Compared with CT or ultrasound, magnetic resonance imaging (MRI) has important advantages such as nonionizing radiation, high inherent soft tissue contrast, better reflection of tissue water content, and the ability to quantify multiple parameters.7 In recent years, studies have been performed using orbital MRI to quantitatively analyze GO patients.8-13 Currently, the most commonly used imaging sequences are short-tau inversion recovery (STIR),7, 10, 11, 13 T2 mapping,8, 9 and diffusion-weighted imaging (DWI).14-16 Orbital MRI has enabled accurate quantification and can reflect the inflammation, steatosis, fibrosis and other pathological changes of GO.7, 8, 10-12 The microstructural changes of the ocular soft tissue can be detected earlier and more accurately and can be monitored over time.17, 18 Calculation of orbital soft tissue volume using 3D reconstruction of MRI data19 has been shown to be both reliable and accurate, but the relationships between imaging parameters and GO disease activity and severity have not been fully explored.

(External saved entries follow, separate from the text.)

-- ==== Sys2Proof/Laws/State.lean ====
section
/-! SUPPORT. What each update of the state leaves and sets, field by field, so that no later proof unfolds an update. -/

namespace Sys2Proof.Machine

@[simp] theorem State.setSession_front (s : State) (p : Port) (x : Option Session) : (s.setSession p x).front = s.front := rfl
@[simp] theorem State.setSession_det (s : State) (p : Port) (x : Option Session) : (s.setSession p x).det = s.det := rfl
@[simp] theorem State.setSession_journal (s : State) (p : Port) (x : Option Session) : (s.setSession p x).journal = s.journal := rfl
@[simp] theorem State.setSession_sessions (s : State) (p : Port) (x : Option Session) : (s.setSession p x).sessions = s.sessions.set p x := rfl
@[simp] theorem State.setSession_token (s : State) (p : Port) (x : Option Session) : (s.setSession p x).token = s.token := rfl
@[simp] theorem State.setSession_store (s : State) (p : Port) (x : Option Session) : (s.setSession p x).store = s.store := rfl
@[simp] theorem State.setSession_energy (s : State) (p : Port) (x : Option Session) : (s.setSession p x).energy = s.energy := rfl
@[simp] theorem State.setSession_config (s : State) (p : Port) (x : Option Session) : (s.setSession p x).config = s.config := rfl
@[simp] theorem State.setSession_lease (s : State) (p : Port) (x : Option Session) : (s.setSession p x).lease = s.lease := rfl
@[simp] theorem State.setSession_queue (s : State) (p : Port) (x : Option Session) : (s.setSession p x).queue = s.queue := rfl
@[simp] theorem State.setSession_links (s : State) (p : Port) (x : Option Session) : (s.setSession p x).links = s.links := rfl
@[simp] theorem State.setSession_portC (s : State) (p : Port) (x : Option Session) : (s.setSession p x).portC = s.portC := rfl
@[simp] theorem State.setSession_attnLow (s : State) (p : Port) (x : Option Session) : (s.setSession p x).attnLow = s.attnLow := rfl
@[simp] theorem State.setSession_pins (s : State) (p : Port) (x : Option Session) : (s.setSession p x).pins = s.pins := rfl
@[simp] theorem State.setSession_draws (s : State) (p : Port) (x : Option Session) : (s.setSession p x).draws = s.draws := rfl
@[simp] theorem State.setSession_pending (s : State) (p : Port) (x : Option Session) : (s.setSession p x).pending = s.pending := rfl

@[simp] theorem State.onSession_front (s : State) (p : Port) (f : Session → Session) : (s.onSession p f).front = s.front := rfl
@[simp] theorem State.onSession_det (s : State) (p : Port) (f : Session → Session) : (s.onSession p f).det = s.det := rfl
@[simp] theorem State.onSession_journal (s : State) (p : Port) (f : Session → Session) : (s.onSession p f).journal = s.journal := rfl
@[simp] theorem State.onSession_sessions (s : State) (p : Port) (f : Session → Session) : (s.onSession p f).sessions = s.sessions.set p ((s.sessions.get p).map f) := rfl
@[simp] theorem State.onSession_token (s : State) (p : Port) (f : Session → Session) : (s.onSession p f).token = s.token := rfl
@[simp] theorem State.onSession_store (s : State) (p : Port) (f : Session → Session) : (s.onSession p f).store = s.store := rfl
@[simp] theorem State.onSession_energy (s : State) (p : Port) (f : Session → Session) : (s.onSession p f).energy = s.energy := rfl
@[simp] theorem State.onSession_config (s : State) (p : Port) (f : Session → Session) : (s.onSession p f).config = s.config := rfl
@[simp] theorem State.onSession_lease (s : State) (p : Port) (f : Session → Session) : (s.onSession p f).lease = s.lease := rfl
@[simp] theorem State.onSession_queue (s : State) (p : Port) (f : Session → Session) : (s.onSession p f).queue = s.queue := rfl
@[simp] theorem State.onSession_links (s : State) (p : Port) (f : Session → Session) : (s.onSession p f).links = s.links := rfl
@[simp] theorem State.onSession_portC (s : State) (p : Port) (f : Session → Session) : (s.onSession p f).portC = s.portC := rfl
@[simp] theorem State.onSession_attnLow (s : State) (p : Port) (f : Session → Session) : (s.onSession p f).attnLow = s.attnLow := rfl
@[simp] theorem State.onSession_pins (s : State) (p : Port) (f : Session → Session) : (s.onSession p f).pins = s.pins := rfl
@[simp] theorem State.onSession_draws (s : State) (p : Port) (f : Session → Session) : (s.onSession p f).draws = s.draws := rfl
@[simp] theorem State.onSession_pending (s : State) (p : Port) (f : Session → Session) : (s.onSession p f).pending = s.pending := rfl

@[simp] theorem State.onSessions_front (s : State) (f : Port → Session → Session) : (s.onSessions f).front = s.front := rfl
@[simp] theorem State.onSessions_det (s : State) (f : Port → Session → Session) : (s.onSessions f).det = s.det := rfl
@[simp] theorem State.onSessions_journal (s : State) (f : Port → Session → Session) : (s.onSessions f).journal = s.journal := rfl
@[simp] theorem State.onSessions_sessions (s : State) (f : Port → Session → Session) : (s.onSessions f).sessions = s.sessions.mapWith fun p x => x.map (f p) := rfl
@[simp] theorem State.onSessions_token (s : State) (f : Port → Session → Session) : (s.onSessions f).token = s.token := rfl
@[simp] theorem State.onSessions_store (s : State) (f : Port → Session → Session) : (s.onSessions f).store = s.store := rfl
@[simp] theorem State.onSessions_energy (s : State) (f : Port → Session → Session) : (s.onSessions f).energy = s.energy := rfl
@[simp] theorem State.onSessions_config (s : State) (f : Port → Session → Session) : (s.onSessions f).config = s.config := rfl
@[simp] theorem State.onSessions_lease (s : State) (f : Port → Session → Session) : (s.onSessions f).lease = s.lease := rfl
@[simp] theorem State.onSessions_queue (s : State) (f : Port → Session → Session) : (s.onSessions f).queue = s.queue := rfl
@[simp] theorem State.onSessions_links (s : State) (f : Port → Session → Session) : (s.onSessions f).links = s.links := rfl
@[simp] theorem State.onSessions_portC (s : State) (f : Port → Session → Session) : (s.onSessions f).portC = s.portC := rfl
@[simp] theorem State.onSessions_attnLow (s : State) (f : Port → Session → Session) : (s.onSessions f).attnLow = s.attnLow := rfl
@[simp] theorem State.onSessions_pins (s : State) (f : Port → Session → Session) : (s.onSessions f).pins = s.pins := rfl
@[simp] theorem State.onSessions_draws (s : State) (f : Port → Session → Session) : (s.onSessions f).draws = s.draws := rfl
@[simp] theorem State.onSessions_pending (s : State) (f : Port → Session → Session) : (s.onSessions f).pending = s.pending := rfl

@[simp] theorem State.hand_front (s : State) (o : Source) (t h : W32) (b : EntryBody) : (s.hand o t h b).front = s.front := rfl
@[simp] theorem State.hand_det (s : State) (o : Source) (t h : W32) (b : EntryBody) : (s.hand o t h b).det = s.det := rfl
@[simp] theorem State.hand_journal (s : State) (o : Source) (t h : W32) (b : EntryBody) : (s.hand o t h b).journal = { s.journal with waiting := s.journal.waiting ++ [{ source := o, tick := t, hc := h, body := b }] } := rfl
@[simp] theorem State.hand_sessions (s : State) (o : Source) (t h : W32) (b : EntryBody) : (s.hand o t h b).sessions = s.sessions := rfl
@[simp] theorem State.hand_token (s : State) (o : Source) (t h : W32) (b : EntryBody) : (s.hand o t h b).token = s.token := rfl
@[simp] theorem State.hand_store (s : State) (o : Source) (t h : W32) (b : EntryBody) : (s.hand o t h b).store = s.store := rfl
@[simp] theorem State.hand_energy (s : State) (o : Source) (t h : W32) (b : EntryBody) : (s.hand o t h b).energy = s.energy := rfl
@[simp] theorem State.hand_config (s : State) (o : Source) (t h : W32) (b : EntryBody) : (s.hand o t h b).config = s.config := rfl
@[simp] theorem State.hand_lease (s : State) (o : Source) (t h : W32) (b : EntryBody) : (s.hand o t h b).lease = s.lease := rfl
@[simp] theorem State.hand_queue (s : State) (o : Source) (t h : W32) (b : EntryBody) : (s.hand o t h b).queue = s.queue := rfl
@[simp] theorem State.hand_links (s : State) (o : Source) (t h : W32) (b : EntryBody) : (s.hand o t h b).links = s.links := rfl
@[simp] theorem State.hand_portC (s : State) (o : Source) (t h : W32) (b : EntryBody) : (s.hand o t h b).portC = s.portC := rfl
@[simp] theorem State.hand_attnLow (s : State) (o : Source) (t h : W32) (b : EntryBody) : (s.hand o t h b).attnLow = s.attnLow := rfl
@[simp] theorem State.hand_pins (s : State) (o : Source) (t h : W32) (b : EntryBody) : (s.hand o t h b).pins = s.pins := rfl
@[simp] theorem State.hand_draws (s : State) (o : Source) (t h : W32) (b : EntryBody) : (s.hand o t h b).draws = s.draws := rfl
@[simp] theorem State.hand_pending (s : State) (o : Source) (t h : W32) (b : EntryBody) : (s.hand o t h b).pending = s.pending := rfl

@[simp] theorem State.handNow_front (s : State) (o : Source) (b : EntryBody) : (s.handNow o b).front = s.front := rfl
@[simp] theorem State.handNow_det (s : State) (o : Source) (b : EntryBody) : (s.handNow o b).det = s.det := rfl
@[simp] theorem State.handNow_journal (s : State) (o : Source) (b : EntryBody) : (s.handNow o b).journal = { s.journal with waiting := s.journal.waiting ++ [{ source := o, tick := s.nowTick, hc := s.nowHc, body := b }] } := rfl
@[simp] theorem State.handNow_sessions (s : State) (o : Source) (b : EntryBody) : (s.handNow o b).sessions = s.sessions := rfl
@[simp] theorem State.handNow_token (s : State) (o : Source) (b : EntryBody) : (s.handNow o b).token = s.token := rfl
@[simp] theorem State.handNow_store (s : State) (o : Source) (b : EntryBody) : (s.handNow o b).store = s.store := rfl
@[simp] theorem State.handNow_energy (s : State) (o : Source) (b : EntryBody) : (s.handNow o b).energy = s.energy := rfl
@[simp] theorem State.handNow_config (s : State) (o : Source) (b : EntryBody) : (s.handNow o b).config = s.config := rfl
@[simp] theorem State.handNow_lease (s : State) (o : Source) (b : EntryBody) : (s.handNow o b).lease = s.lease := rfl
@[simp] theorem State.handNow_queue (s : State) (o : Source) (b : EntryBody) : (s.handNow o b).queue = s.queue := rfl
@[simp] theorem State.handNow_links (s : State) (o : Source) (b : EntryBody) : (s.handNow o b).links = s.links := rfl
@[simp] theorem State.handNow_portC (s : State) (o : Source) (b : EntryBody) : (s.handNow o b).portC = s.portC := rfl
@[simp] theorem State.handNow_attnLow (s : State) (o : Source) (b : EntryBody) : (s.handNow o b).attnLow = s.attnLow := rfl
@[simp] theorem State.handNow_pins (s : State) (o : Source) (b : EntryBody) : (s.handNow o b).pins = s.pins := rfl
@[simp] theorem State.handNow_draws (s : State) (o : Source) (b : EntryBody) : (s.handNow o b).draws = s.draws := rfl
@[simp] theorem State.handNow_pending (s : State) (o : Source) (b : EntryBody) : (s.handNow o b).pending = s.pending := rfl

@[simp] theorem State.countLost_front (s : State) (t : W32) (b : EntryBody) : (s.countLost t b).front = s.front := rfl
@[simp] theorem State.countLost_det (s : State) (t : W32) (b : EntryBody) : (s.countLost t b).det = s.det := rfl
@[simp] theorem State.countLost_journal (s : State) (t : W32) (b : EntryBody) : (s.countLost t b).journal = { s.journal with tally := s.journal.tally.count b.cls t } := rfl
@[simp] theorem State.countLost_sessions (s : State) (t : W32) (b : EntryBody) : (s.countLost t b).sessions = s.sessions := rfl
@[simp] theorem State.countLost_token (s : State) (t : W32) (b : EntryBody) : (s.countLost t b).token = s.token := rfl
@[simp] theorem State.countLost_store (s : State) (t : W32) (b : EntryBody) : (s.countLost t b).store = s.store := rfl
@[simp] theorem State.countLost_energy (s : State) (t : W32) (b : EntryBody) : (s.countLost t b).energy = s.energy := rfl
@[simp] theorem State.countLost_config (s : State) (t : W32) (b : EntryBody) : (s.countLost t b).config = s.config := rfl
@[simp] theorem State.countLost_lease (s : State) (t : W32) (b : EntryBody) : (s.countLost t b).lease = s.lease := rfl
@[simp] theorem State.countLost_queue (s : State) (t : W32) (b : EntryBody) : (s.countLost t b).queue = s.queue := rfl
@[simp] theorem State.countLost_links (s : State) (t : W32) (b : EntryBody) : (s.countLost t b).links = s.links := rfl
@[simp] theorem State.countLost_portC (s : State) (t : W32) (b : EntryBody) : (s.countLost t b).portC = s.portC := rfl
@[simp] theorem State.countLost_attnLow (s : State) (t : W32) (b : EntryBody) : (s.countLost t b).attnLow = s.attnLow := rfl
@[simp] theorem State.countLost_pins (s : State) (t : W32) (b : EntryBody) : (s.countLost t b).pins = s.pins := rfl
@[simp] theorem State.countLost_draws (s : State) (t : W32) (b : EntryBody) : (s.countLost t b).draws = s.draws := rfl
@[simp] theorem State.countLost_pending (s : State) (t : W32) (b : EntryBody) : (s.countLost t b).pending = s.pending := rfl

@[simp] theorem State.latch_front (s : State) (p : Port) (f : Latches → Latches) : (s.latch p f).front = s.front := rfl
@[simp] theorem State.latch_det (s : State) (p : Port) (f : Latches → Latches) : (s.latch p f).det = s.det := rfl
@[simp] theorem State.latch_journal (s : State) (p : Port) (f : Latches → Latches) : (s.latch p f).journal = s.journal := rfl
@[simp] theorem State.latch_sessions (s : State) (p : Port) (f : Latches → Latches) : (s.latch p f).sessions = s.sessions.set p ((s.sessions.get p).map fun x => { x with latches := f x.latches }) := rfl
@[simp] theorem State.latch_token (s : State) (p : Port) (f : Latches → Latches) : (s.latch p f).token = s.token := rfl
@[simp] theorem State.latch_store (s : State) (p : Port) (f : Latches → Latches) : (s.latch p f).store = s.store := rfl
@[simp] theorem State.latch_energy (s : State) (p : Port) (f : Latches → Latches) : (s.latch p f).energy = s.energy := rfl
@[simp] theorem State.latch_config (s : State) (p : Port) (f : Latches → Latches) : (s.latch p f).config = s.config := rfl
@[simp] theorem State.latch_lease (s : State) (p : Port) (f : Latches → Latches) : (s.latch p f).lease = s.lease := rfl
@[simp] theorem State.latch_queue (s : State) (p : Port) (f : Latches → Latches) : (s.latch p f).queue = s.queue := rfl
@[simp] theorem State.latch_links (s : State) (p : Port) (f : Latches → Latches) : (s.latch p f).links = s.links := rfl
@[simp] theorem State.latch_portC (s : State) (p : Port) (f : Latches → Latches) : (s.latch p f).portC = s.portC := rfl
@[simp] theorem State.latch_attnLow (s : State) (p : Port) (f : Latches → Latches) : (s.latch p f).attnLow = s.attnLow := rfl
@[simp] theorem State.latch_pins (s : State) (p : Port) (f : Latches → Latches) : (s.latch p f).pins = s.pins := rfl
@[simp] theorem State.latch_draws (s : State) (p : Port) (f : Latches → Latches) : (s.latch p f).draws = s.draws := rfl
@[simp] theorem State.latch_pending (s : State) (p : Port) (f : Latches → Latches) : (s.latch p f).pending = s.pending := rfl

Thus, the aim of this study was to investigate the application of multiparametric MRI in the clinical assessment of GO patients.
Materials and Methods
Patients
This study had been reviewed by our institutional review board the informed consent requirement had been waived and includes patients with GO who visited the clinic from September 2018 to April 2021. A total of 235 GO patients (260 eyes) who met the inclusion criteria were included in this study (90 males, 4.26% [10/235] with unilateral disease). Subject demographics are shown in Table 1. The diagnosis met Bartley's diagnostic criteria,20 as follows: 1) those with eyelid retraction were diagnosed with one of the following pieces of objective evidence: thyroid dysfunction or dysregulation, extraocular muscle involvement, exophthalmos, and optic nerve dysfunction; 2) those without eyelid retraction had thyroid abnormality or dysregulation combined with at least one of the following clinical features: exophthalmos, extraocular muscle involvement, and optic nerve dysfunction. Patients with other diseases causing similar ocular signs were excluded.

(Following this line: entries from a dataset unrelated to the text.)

-- ==== Sys2Proof/Tests/Slice0.lean ====
section
/-! SUPPORT. Tests: the form of commands, the spec's worked figures one step at a time, and for each statement with hypotheses a witness
that meets them, clause by clause. Every expected value is the spec's own figure or worked from it by hand. -/

namespace Sys2Proof.Tests
open Sys2Proof Sys2Proof.Machine

/-! ### The form of commands -/

theorem test_badFrame_of_61_bytes_refused : (Instr.badFrame .a 1 0x15 (List.replicate 61 0) 0).wellFormed = false := by decide
theorem test_badFrame_of_60_bytes_accepted : (Instr.badFrame .a 1 0x15 (List.replicate 60 0) 0).wellFormed = true := by decide
theorem test_appendNote_of_61_bytes_refused : (Instr.appendNote .a 1 (List.replicate 61 0)).wellFormed = false := by decide
theorem test_defineReadSet_of_61_codes_refused : (Instr.defineReadSet .a 1 (List.replicate 61 1)).wellFormed = false := by decide
theorem test_lead_without_first_interval_refused : (Instr.leadPattern 0 1 1 1 none).wellFormed = false := by decide
theorem test_lead_without_second_interval_refused : (Instr.leadPattern 1 0 1 1 none).wellFormed = false := by decide
theorem test_lead_without_third_interval_refused : (Instr.leadPattern 1 1 0 1 none).wellFormed = false := by decide
theorem test_lead_without_fourth_interval_refused : (Instr.leadPattern 1 1 1 0 none).wellFormed = false := by decide
theorem test_lead_with_edge_at_once_refused : (Instr.leadPattern 1 1 1 1 (some 0)).wellFormed = false := by decide
theorem test_note_of_15_bytes_is_no_request : (Request.appendNote (List.replicate 15 0)).wellFormed = false := by decide
theorem test_read_set_of_13_codes_is_no_request : (Request.defineReadSet (List.replicate 13 1)).wellFormed = false := by decide

/-! ### States for the tests -/

/-- The state after a command. -/
def run (c : Instr) (s : State) : State := match exec c s with | .next t => t | _ => s

def sess : Session := Session.fresh 2 none
/-- Right after reset, with a session on port A. -/
def sA : State := State.reset.setSession .a (some sess)
/-- The same with the lease held by port A. -/
def leased (stage : Table) : State := { sA with lease := some { holder := .a, expiry := 5000, stage := stage } }
/-- The same with the lease held by port B. -/
def leasedB : State := { sA with lease := some { holder := .b, expiry := 5000, stage := Table.defaults } }

theorem ready (s : State) (p : Port) (h1 : s.pins.resetLow = false) (h2 : s.config.restartDue = none) (h3 : s.portC.sending = none) :
    s.readyFor p := ⟨h1, h2, fun _ => h3⟩

/-- An append that a block has handed. -/
def handedNote : Append := { source := .energyBlock, tick := 9, hc := 7, body := .creepChange .e0 .creep }
/-- A journal of the given length, whose oldest entry is a GAP. -/
def journalOf (n : Nat) : Journal :=
  { entries := (List.range n).map fun i =>
      { seq := BitVec.ofNat 32 (i + 1), tick := 0, hc := 0, body := .gap (PerClass.all 1) 0 0 }
    nextSeq := BitVec.ofNat 32 (n + 1), epoch := 1, tally := .empty, waiting := [handedNote] }
def withJournal (n : Nat) : State := { State.reset with journal := journalOf n }
/-- A summary with the given average P_A over 64 samples. -/
def summaryOf (pA : Int) : Summary := { Summary.zero with hc := 5, n := 64, pA := pA, iaRms := 100 }
def closeOf (pA : Int) : HandedClose := { summary := summaryOf pA, tick := 40 }
def accDefault : Accumulator := { value := 0, residue := 0, gate := .running, creepRun := 0, lastHc := 0 }
def accFault : Accumulator := { accDefault with gate := .fault }
/-- E0 with the given record, the other accumulators frozen, and a close handed. -/
def energyOne (r : Accumulator) (pA : Int) (s3 : EnergyCfg) : State :=
  { State.reset with energy := { State.reset.energy with
      acc := { e0 := r, e1 := accFault, e2 := accFault, e3 := accFault }, closes := [closeOf pA], s3 := s3 } }
/-- The default S3 with no engine bound. -/
def unbound : EnergyCfg := { energyDefaults with pulse := PerPulse.mk ⟨4, 1000, 40⟩ ⟨4, 1000, 40⟩ }
def frame0 : Frame := ⟨0, 0, 0⟩
def stamped : StampedFrame := ⟨frame0, 3, 2⟩
/-- A capture in slot 0 with the given frames. -/
def captureOf (id : W16) (slots : List SlotId) (frames : List Frame) : Capture :=
  { id := id, slots := slots, chainLimit := 2, pre := 0, firstTick := 0, firstHc := 0, firstTrigger := ⟨.xtrigIn, 0, 0⟩
    moreTriggers := [], extra := 0, continueFlag := false, flags := ⟨false, false, false⟩, holders := PerPort.all false
    frames := frames }
def withMode (m : StoreMode) (inbox : List CapEvent) : State :=
  { State.reset with store := { State.reset.store with mode := m, inbox := inbox } }
/-- The link of port A in a phase. -/
def linkIn (phase : TransactionPhase) : State :=
  { State.reset with links := State.reset.links.set .a { SyncLink.afterReset with phase := phase, receipt := [0x55, 7, 0x15] } }
def resp : Response := { bytes := [0xAA, 7, 0, 0, 0xF8], restartOk := false }

/-! ### The spec's worked figures -/

/-- 1.3: with `next_seq` 5 the oldest of a full journal is $FFFFFE84, at distance 384. -/
theorem test_distance_over_the_wrap : distance 5 0xFFFFFE84 = 384 := by decide
theorem test_sequence_skips_zero : seqSucc 0xFFFFFFFF = 1 := by decide
/-- 10.4: the two frames worked there. -/
theorem test_frame_of_journal_status : frameOf 7 .journalStatus = { tag := 7, code := 0x15, payload := [], check := 0xE3 } := by decide
theorem test_frame_of_read_entries : frameOf 8 (.readEntries 0x88) = { tag := 8, code := 0x12, payload := [0x88], check := 0x5C } := by
  decide
/-- R110: a 1150.0 W half-cycle moves 3 mWh and leaves 44800. -/
theorem test_residue_of_1150_watts :
    (run .energyClose (energyOne accDefault 11500 unbound)).energy.acc.e0 =
      { value := 3, residue := 44800, gate := .running, creepRun := 0, lastHc := 5 } := by decide
/-- R110: the four directions of a half-cycle that exports 460.0 W. -/
theorem test_directions_of_an_export :
    [EnergyDirection.imported, .exported, .net, .absolute].map (fun d =>
      let out := accDefault.count (d.counted (-4600 * 64)) 230400 5
      (out.2, out.1.residue)) = [(0, 0), (1, 64000), (-1, -64000), (1, 64000)] := by decide
/-- 3.4: S_A of 230.0 V and 5.00 A is 1150.0 VA. -/
theorem test_apparent_power : roundDiv ((2300 * 500 : Nat) : Int) 100 = 11500 := by decide
theorem test_halves_round_away_from_zero : roundDiv (-5) 2 = -3 ∧ roundDiv 5 2 = 3 := by decide
/-- 3.3: the wait limits. -/
theorem test_wait_limits : waitLimit frontDefaults .timeout = 96 ∧ waitLimit frontDefaults .interval = 64
    ∧ waitLimit { frontDefaults with nominal := 60 } .timeout = 84 ∧ waitLimit { frontDefaults with nominal := 60 } .interval = 52 := by
  decide
/-- R184: a frame of U 3250, IA −707 and IB −700, most significant byte first, two's complement. -/
theorem test_frame_bytes : Frame.bytes ⟨3250, -707, -700⟩ = [0x0C, 0xB2, 0xFD, 0x3D, 0xFD, 0x44] := by decide
/-- R183: wire sizes of the smallest entry, of a NOTE and of a SNAPSHOT. -/
theorem test_wire_sizes : [EntryBody.lineEvent .lost, .note .a (List.replicate 16 0), .snapshot 1 noHosts (PerAcc.all 0)].map
    (fun b => (Entry.mk 1 0 0 b).wireSize) = [15, 31, 41] := by decide
theorem test_catalogue_has_84_items : Item.all.length = 84 := by decide
theorem test_identity_skips_zero : idSucc 0xFFFF = 1 := by decide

| Characteristics | Results |
|---|---|
| Male/Female | 90 (38.30%)/145 (61.70%) |
| Age (years) | 38.76 ± 13.37 |
| Smoker/nonsmoker, n (%) | 56 (23.83%)/179 (76.17%) |
| Unilateral/bilateral, n (%) | 10 (4.26%)/225 (95.74%) |
| Duration of GD (months) | 13 (6, 36) |
| Duration of GO (months) | 7 (3, 22) |
| Treatment of GD | |
| None, n (%) | 11 (4.68%) |
| Anti-thyroid drugs, n (%) | 176 (74.89%) |
| RAI treatment, n (%) | 42 (17.87%) |
| Thyroidectomy, n (%) | 6 (2.55%) |
| Thyroid function | |
| Free triiodothyronine (pmol/L) | 7.41 ± 5.98 |
| Free thyroxine (pmol/L) | 19.19 ± 15.26 |
| Thyrotropin (uIU/L) | 2.05 ± 5.80 |
| TRAb (IU/L) | 19.92 ± 85.30 |
| Thyroid function status, n (%) | |
| Normal | 85 (36.17%) |
| Subclinical hyperthyroidism | 87 (37.02%) |
| Hyperthyroidism | 34 (14.47%) |
| Subclinical hypothyroidism | 17 (7.23%) |
| Hypothyroidism | 12 (5.11%) |
- RAI = radioactive iodine; TRAb = thyrotropin receptor antibody. Continuous variables with normal distribution are presented as mean ± SD and with skewed distribution presented as median (interquartile ranges), respectively. Categorical variables were summarized as a numerical proportion.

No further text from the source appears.